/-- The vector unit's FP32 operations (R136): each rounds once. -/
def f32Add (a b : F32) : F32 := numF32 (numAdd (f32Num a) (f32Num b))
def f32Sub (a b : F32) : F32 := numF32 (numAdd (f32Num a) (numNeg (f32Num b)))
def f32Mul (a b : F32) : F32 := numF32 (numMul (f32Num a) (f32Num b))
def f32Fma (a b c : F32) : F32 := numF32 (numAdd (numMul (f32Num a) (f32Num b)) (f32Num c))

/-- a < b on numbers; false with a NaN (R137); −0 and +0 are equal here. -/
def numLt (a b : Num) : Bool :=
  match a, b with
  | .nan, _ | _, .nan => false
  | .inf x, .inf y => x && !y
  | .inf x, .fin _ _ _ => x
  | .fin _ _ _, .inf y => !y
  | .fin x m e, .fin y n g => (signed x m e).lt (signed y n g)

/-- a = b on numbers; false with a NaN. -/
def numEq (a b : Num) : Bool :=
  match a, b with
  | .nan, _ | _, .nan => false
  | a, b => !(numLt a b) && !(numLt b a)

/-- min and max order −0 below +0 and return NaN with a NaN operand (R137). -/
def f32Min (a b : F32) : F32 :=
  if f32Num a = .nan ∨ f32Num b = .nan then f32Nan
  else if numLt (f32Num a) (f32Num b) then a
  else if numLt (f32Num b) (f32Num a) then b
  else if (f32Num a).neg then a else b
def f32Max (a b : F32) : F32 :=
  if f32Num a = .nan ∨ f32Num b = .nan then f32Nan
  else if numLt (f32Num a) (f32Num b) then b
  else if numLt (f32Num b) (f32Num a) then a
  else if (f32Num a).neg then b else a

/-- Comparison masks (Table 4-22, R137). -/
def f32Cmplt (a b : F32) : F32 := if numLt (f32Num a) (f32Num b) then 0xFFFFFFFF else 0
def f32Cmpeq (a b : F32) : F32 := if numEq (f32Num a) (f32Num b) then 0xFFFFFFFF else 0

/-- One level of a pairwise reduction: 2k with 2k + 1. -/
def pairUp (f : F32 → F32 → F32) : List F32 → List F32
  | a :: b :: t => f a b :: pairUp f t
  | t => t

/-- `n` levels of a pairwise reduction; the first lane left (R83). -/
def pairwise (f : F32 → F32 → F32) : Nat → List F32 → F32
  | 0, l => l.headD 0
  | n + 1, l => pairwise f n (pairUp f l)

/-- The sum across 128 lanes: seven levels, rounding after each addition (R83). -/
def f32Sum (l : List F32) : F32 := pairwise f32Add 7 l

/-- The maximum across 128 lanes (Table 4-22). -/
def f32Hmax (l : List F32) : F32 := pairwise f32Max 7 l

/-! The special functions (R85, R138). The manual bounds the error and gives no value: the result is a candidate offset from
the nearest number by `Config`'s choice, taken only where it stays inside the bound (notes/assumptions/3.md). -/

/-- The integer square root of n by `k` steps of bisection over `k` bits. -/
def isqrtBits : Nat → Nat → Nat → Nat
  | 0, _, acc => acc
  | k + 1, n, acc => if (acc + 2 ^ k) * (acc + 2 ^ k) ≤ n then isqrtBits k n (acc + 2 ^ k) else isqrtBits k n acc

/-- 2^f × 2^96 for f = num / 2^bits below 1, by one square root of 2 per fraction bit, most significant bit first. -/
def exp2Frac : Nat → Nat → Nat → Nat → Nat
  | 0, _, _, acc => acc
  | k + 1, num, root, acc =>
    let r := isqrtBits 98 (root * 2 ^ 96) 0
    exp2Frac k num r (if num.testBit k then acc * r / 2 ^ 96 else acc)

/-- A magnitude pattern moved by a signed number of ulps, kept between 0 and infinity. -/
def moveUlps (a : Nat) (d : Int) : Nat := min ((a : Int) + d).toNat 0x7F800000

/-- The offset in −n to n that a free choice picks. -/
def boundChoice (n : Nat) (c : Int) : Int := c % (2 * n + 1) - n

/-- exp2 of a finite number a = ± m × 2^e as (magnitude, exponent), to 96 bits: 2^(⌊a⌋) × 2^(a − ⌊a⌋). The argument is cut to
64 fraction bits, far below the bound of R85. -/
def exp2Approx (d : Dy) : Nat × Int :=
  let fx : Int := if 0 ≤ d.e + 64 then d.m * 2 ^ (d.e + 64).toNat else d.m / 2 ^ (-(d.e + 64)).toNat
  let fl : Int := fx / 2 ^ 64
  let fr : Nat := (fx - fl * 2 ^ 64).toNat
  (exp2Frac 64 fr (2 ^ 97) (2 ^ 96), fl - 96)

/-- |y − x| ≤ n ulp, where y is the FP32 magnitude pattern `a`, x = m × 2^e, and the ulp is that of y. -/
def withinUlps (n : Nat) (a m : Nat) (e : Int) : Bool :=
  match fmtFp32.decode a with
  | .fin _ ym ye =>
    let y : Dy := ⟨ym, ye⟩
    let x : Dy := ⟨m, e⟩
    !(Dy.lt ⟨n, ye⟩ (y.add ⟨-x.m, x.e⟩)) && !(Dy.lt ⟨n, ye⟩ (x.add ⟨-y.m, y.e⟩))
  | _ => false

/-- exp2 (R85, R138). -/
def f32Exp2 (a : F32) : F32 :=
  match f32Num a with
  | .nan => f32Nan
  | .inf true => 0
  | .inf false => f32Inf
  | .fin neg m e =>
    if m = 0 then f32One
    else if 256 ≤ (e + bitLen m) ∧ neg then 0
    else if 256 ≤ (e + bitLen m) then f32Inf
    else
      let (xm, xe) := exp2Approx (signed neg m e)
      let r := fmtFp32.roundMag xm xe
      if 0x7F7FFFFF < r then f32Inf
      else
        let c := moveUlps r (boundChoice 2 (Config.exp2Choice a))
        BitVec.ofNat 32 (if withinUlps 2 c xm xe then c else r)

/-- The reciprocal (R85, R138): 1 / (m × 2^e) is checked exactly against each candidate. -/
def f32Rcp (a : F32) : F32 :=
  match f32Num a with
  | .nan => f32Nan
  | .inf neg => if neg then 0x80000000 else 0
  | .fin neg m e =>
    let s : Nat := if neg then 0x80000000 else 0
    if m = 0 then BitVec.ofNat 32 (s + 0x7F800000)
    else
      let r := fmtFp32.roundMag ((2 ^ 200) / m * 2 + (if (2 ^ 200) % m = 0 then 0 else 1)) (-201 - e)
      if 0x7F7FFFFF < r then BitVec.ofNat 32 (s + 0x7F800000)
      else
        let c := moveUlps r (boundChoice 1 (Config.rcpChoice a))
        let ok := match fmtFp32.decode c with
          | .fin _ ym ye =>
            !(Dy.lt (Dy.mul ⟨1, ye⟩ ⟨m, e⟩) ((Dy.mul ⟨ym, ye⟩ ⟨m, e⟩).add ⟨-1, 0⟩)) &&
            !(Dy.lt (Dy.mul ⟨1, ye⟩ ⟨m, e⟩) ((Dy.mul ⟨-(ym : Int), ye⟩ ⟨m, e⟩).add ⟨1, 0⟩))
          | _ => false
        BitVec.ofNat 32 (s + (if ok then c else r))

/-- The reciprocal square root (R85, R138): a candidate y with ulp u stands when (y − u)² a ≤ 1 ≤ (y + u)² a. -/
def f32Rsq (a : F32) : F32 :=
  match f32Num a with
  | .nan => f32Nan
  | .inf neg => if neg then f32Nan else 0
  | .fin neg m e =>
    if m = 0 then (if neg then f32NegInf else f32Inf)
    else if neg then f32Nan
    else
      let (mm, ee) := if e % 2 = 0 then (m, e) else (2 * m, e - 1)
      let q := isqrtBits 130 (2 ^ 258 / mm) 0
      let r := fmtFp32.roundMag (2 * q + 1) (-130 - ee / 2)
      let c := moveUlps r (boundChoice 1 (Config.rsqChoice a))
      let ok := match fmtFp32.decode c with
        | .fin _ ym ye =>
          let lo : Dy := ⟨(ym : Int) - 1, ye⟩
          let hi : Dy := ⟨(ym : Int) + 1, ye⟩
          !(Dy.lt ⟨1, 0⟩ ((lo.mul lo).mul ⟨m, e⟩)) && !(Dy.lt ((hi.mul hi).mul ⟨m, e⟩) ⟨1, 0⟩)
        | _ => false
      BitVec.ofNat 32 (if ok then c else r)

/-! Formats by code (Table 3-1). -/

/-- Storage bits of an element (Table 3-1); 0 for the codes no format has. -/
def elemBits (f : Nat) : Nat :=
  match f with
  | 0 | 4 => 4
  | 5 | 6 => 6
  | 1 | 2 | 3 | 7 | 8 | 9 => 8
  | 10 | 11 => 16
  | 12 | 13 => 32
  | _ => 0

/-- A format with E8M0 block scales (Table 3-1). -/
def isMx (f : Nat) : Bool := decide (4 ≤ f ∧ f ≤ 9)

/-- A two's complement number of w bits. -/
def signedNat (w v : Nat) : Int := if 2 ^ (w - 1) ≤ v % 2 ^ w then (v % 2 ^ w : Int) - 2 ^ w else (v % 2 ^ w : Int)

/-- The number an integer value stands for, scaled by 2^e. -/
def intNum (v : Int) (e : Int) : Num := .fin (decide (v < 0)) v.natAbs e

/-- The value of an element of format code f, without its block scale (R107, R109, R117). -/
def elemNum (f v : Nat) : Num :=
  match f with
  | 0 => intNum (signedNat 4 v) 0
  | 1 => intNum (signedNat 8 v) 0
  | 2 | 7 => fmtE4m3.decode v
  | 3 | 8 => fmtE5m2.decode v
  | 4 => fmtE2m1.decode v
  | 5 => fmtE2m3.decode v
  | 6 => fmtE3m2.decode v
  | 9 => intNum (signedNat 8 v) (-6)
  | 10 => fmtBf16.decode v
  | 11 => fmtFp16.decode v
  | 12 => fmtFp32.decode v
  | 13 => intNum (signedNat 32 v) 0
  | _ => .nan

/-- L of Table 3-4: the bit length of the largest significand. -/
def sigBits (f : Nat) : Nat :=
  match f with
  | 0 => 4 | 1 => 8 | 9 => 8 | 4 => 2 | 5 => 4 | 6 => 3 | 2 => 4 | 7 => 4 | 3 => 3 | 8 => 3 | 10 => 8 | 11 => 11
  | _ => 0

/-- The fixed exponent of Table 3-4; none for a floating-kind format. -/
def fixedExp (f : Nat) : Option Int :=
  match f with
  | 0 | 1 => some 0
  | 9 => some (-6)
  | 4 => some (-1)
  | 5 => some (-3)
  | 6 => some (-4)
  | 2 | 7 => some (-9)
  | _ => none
________________________________________
EXERCISE OBJECTIVE -
Please transcribe exactly the lines above from the line that has "0, _, _, acc => acc" up to and including the line that has "def boundChoice (n"; no other line belongs in the answer.

ANSWER FOR THIS EXERCISE -
  | 0, _, _, acc => acc
  | k + 1, num, root, acc =>
    let r := isqrtBits 98 (root * 2 ^ 96) 0
    exp2Frac k num r (if num.testBit k then acc * r / 2 ^ 96 else acc)

/-- A magnitude pattern moved by a signed number of ulps, kept between 0 and infinity. -/
def moveUlps (a : Nat) (d : Int) : Nat := min ((a : Int) + d).toNat 0x7F800000

/-- The offset in −n to n that a free choice picks. -/
def boundChoice (n : Nat) (c : Int) : Int := c % (2 * n + 1) - n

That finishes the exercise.